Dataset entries
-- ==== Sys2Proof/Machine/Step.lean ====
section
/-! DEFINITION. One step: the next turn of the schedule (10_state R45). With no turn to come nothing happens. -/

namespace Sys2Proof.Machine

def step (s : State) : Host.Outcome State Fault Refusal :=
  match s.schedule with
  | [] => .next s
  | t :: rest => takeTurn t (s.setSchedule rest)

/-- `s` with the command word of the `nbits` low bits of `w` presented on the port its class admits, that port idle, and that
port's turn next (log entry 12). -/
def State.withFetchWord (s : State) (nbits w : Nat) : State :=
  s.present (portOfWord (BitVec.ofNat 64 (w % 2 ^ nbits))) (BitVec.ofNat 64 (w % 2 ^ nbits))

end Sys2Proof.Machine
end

==

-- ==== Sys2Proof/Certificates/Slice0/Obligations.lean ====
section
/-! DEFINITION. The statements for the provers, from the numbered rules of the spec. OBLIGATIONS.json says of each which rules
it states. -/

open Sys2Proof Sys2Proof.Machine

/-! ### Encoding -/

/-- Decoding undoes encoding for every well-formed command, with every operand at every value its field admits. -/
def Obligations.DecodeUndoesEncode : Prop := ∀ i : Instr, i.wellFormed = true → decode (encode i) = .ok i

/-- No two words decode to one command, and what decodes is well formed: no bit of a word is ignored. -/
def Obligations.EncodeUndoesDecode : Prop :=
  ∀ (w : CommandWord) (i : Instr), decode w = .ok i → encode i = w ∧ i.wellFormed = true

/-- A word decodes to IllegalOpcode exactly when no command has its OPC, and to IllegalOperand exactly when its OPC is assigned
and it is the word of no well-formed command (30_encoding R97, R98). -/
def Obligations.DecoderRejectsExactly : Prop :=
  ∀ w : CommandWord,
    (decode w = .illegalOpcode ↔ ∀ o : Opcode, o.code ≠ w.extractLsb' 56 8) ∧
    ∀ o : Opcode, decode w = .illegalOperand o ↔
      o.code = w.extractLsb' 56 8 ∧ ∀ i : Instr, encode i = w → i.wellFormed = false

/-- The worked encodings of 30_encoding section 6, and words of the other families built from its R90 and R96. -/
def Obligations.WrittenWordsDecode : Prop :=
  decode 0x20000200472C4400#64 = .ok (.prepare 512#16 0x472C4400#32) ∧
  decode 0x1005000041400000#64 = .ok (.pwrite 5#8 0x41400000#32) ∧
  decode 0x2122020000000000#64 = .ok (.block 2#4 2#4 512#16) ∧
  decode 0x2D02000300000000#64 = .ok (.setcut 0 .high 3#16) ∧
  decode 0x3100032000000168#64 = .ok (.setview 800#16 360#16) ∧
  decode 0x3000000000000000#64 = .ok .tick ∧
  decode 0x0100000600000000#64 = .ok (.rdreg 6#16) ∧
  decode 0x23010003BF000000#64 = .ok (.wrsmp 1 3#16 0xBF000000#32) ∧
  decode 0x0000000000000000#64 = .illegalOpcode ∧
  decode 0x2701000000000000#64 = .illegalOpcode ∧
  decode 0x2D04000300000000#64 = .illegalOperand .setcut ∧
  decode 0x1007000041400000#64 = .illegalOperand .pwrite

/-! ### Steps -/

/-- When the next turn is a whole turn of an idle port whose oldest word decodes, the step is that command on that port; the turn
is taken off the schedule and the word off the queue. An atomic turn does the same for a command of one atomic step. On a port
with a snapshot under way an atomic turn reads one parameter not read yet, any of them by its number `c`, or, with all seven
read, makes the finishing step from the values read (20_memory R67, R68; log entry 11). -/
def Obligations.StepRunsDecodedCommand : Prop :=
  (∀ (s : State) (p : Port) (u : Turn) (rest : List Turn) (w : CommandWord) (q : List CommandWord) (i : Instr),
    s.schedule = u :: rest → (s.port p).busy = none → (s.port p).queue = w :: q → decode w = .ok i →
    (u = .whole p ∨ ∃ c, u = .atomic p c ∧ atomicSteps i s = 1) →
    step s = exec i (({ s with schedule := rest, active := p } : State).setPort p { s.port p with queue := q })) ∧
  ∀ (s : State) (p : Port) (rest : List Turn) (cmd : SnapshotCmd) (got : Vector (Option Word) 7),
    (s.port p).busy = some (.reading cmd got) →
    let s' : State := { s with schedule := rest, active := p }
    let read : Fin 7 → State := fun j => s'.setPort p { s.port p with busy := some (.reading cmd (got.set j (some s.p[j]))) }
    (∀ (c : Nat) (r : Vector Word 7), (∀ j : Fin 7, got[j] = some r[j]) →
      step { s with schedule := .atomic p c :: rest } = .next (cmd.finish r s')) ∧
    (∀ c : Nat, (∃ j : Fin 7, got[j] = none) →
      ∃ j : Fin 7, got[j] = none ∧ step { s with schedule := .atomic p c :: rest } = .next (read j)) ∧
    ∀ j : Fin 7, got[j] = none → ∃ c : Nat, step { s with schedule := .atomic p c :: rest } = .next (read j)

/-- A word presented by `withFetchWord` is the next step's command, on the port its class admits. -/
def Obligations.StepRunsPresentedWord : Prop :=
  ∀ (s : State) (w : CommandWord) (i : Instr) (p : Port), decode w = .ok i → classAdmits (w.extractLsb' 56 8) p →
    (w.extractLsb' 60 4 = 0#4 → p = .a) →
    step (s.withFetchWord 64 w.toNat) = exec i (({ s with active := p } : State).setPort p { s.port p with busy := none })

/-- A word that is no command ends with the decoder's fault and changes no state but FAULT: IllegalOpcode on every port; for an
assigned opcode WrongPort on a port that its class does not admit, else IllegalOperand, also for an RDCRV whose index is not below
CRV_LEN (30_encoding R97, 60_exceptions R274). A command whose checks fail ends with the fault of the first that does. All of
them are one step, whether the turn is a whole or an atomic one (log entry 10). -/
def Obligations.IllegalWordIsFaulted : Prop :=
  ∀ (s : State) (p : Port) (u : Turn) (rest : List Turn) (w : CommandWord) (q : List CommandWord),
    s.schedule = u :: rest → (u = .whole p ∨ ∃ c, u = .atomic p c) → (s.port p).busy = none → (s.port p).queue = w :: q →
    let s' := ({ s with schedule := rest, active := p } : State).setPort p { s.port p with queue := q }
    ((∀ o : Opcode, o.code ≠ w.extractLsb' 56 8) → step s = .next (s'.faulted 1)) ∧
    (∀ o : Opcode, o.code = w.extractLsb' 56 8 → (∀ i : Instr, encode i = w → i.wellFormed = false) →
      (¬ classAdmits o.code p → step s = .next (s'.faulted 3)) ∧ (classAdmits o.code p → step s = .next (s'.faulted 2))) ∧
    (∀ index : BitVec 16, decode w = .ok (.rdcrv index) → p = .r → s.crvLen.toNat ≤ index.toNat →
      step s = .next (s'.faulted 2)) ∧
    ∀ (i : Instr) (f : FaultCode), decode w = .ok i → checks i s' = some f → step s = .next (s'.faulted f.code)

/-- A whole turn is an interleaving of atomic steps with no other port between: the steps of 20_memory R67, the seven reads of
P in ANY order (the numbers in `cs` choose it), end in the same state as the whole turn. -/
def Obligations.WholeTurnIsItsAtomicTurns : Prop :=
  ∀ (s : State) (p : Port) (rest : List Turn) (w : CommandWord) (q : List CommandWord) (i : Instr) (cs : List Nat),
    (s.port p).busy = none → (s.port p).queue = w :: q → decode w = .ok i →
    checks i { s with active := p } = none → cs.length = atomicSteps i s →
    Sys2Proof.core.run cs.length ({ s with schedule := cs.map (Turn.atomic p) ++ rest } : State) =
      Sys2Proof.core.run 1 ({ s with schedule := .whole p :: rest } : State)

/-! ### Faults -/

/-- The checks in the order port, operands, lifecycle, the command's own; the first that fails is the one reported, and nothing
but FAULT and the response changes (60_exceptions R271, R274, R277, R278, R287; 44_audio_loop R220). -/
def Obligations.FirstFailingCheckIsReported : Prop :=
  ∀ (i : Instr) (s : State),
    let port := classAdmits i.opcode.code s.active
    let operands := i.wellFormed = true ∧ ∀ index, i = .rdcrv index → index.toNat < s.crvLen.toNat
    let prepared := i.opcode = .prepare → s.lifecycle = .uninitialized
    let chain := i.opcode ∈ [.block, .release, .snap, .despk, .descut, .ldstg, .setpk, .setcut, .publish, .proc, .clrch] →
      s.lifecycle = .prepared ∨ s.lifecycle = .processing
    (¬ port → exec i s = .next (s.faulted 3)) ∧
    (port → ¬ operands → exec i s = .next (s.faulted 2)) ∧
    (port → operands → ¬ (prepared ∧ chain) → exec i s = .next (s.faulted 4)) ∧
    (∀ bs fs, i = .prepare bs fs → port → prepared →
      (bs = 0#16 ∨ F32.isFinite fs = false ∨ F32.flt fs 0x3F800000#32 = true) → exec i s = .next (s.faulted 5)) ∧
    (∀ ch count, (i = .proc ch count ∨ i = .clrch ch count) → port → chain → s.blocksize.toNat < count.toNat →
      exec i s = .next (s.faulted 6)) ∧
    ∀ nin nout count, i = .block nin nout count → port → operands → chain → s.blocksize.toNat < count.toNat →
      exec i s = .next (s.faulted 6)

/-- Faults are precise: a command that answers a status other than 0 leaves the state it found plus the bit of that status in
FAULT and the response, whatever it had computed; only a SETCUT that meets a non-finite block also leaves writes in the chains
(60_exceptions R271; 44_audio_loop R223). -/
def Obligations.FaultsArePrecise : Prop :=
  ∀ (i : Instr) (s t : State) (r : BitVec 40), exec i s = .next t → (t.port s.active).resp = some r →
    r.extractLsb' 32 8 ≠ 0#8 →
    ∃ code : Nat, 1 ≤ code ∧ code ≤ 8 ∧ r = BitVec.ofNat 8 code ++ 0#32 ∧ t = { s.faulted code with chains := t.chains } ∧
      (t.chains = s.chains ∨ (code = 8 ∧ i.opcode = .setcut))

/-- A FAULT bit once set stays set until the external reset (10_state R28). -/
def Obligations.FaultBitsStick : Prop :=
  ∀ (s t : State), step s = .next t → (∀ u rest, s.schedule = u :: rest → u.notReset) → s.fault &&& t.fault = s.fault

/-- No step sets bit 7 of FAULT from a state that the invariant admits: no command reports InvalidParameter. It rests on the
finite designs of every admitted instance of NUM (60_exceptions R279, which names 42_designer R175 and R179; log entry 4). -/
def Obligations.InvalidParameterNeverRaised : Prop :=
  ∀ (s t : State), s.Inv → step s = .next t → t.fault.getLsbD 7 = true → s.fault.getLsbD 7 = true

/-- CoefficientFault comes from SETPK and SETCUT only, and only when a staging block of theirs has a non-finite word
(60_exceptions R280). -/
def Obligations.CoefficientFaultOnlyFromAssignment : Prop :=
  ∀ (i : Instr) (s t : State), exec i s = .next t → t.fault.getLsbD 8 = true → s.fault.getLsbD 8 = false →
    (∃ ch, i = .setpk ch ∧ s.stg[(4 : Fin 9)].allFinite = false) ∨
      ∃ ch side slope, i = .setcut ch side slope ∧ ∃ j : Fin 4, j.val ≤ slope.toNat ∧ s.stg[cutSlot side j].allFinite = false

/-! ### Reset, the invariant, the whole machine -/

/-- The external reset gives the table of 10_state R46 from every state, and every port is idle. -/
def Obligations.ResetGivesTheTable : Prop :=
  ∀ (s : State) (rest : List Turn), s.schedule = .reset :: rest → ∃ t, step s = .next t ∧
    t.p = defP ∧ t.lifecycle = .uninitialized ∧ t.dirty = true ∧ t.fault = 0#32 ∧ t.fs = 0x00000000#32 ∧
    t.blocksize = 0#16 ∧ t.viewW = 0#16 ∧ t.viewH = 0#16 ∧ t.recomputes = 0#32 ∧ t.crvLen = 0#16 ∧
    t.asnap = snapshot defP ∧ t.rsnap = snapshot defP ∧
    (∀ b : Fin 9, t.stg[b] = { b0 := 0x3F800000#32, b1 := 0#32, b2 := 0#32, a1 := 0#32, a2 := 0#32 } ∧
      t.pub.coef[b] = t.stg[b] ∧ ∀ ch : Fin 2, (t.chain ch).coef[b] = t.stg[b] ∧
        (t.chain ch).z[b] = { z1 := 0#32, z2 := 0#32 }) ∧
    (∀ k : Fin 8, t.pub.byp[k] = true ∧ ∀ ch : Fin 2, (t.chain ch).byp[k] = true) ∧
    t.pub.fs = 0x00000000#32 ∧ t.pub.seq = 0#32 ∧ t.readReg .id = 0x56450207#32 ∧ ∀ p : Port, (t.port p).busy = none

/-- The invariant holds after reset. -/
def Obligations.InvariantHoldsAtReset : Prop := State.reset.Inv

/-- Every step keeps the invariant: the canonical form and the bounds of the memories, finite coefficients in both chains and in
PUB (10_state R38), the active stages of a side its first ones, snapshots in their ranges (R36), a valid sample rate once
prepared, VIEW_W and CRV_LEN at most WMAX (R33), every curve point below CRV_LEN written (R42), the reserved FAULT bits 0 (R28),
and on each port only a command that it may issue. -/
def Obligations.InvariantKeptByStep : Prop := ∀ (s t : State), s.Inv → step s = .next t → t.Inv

Work order:
Can you repeat, word for word, every line above from the one containing "(∀ index : BitVec" down to the one containing "s = .next (s'.faulted f.code)", including both?

Answer section:
    (∀ index : BitVec 16, decode w = .ok (.rdcrv index) → p = .r → s.crvLen.toNat ≤ index.toNat →
      step s = .next (s'.faulted 2)) ∧
    ∀ (i : Instr) (f : FaultCode), decode w = .ok i → checks i s' = some f → step s = .next (s'.faulted f.code)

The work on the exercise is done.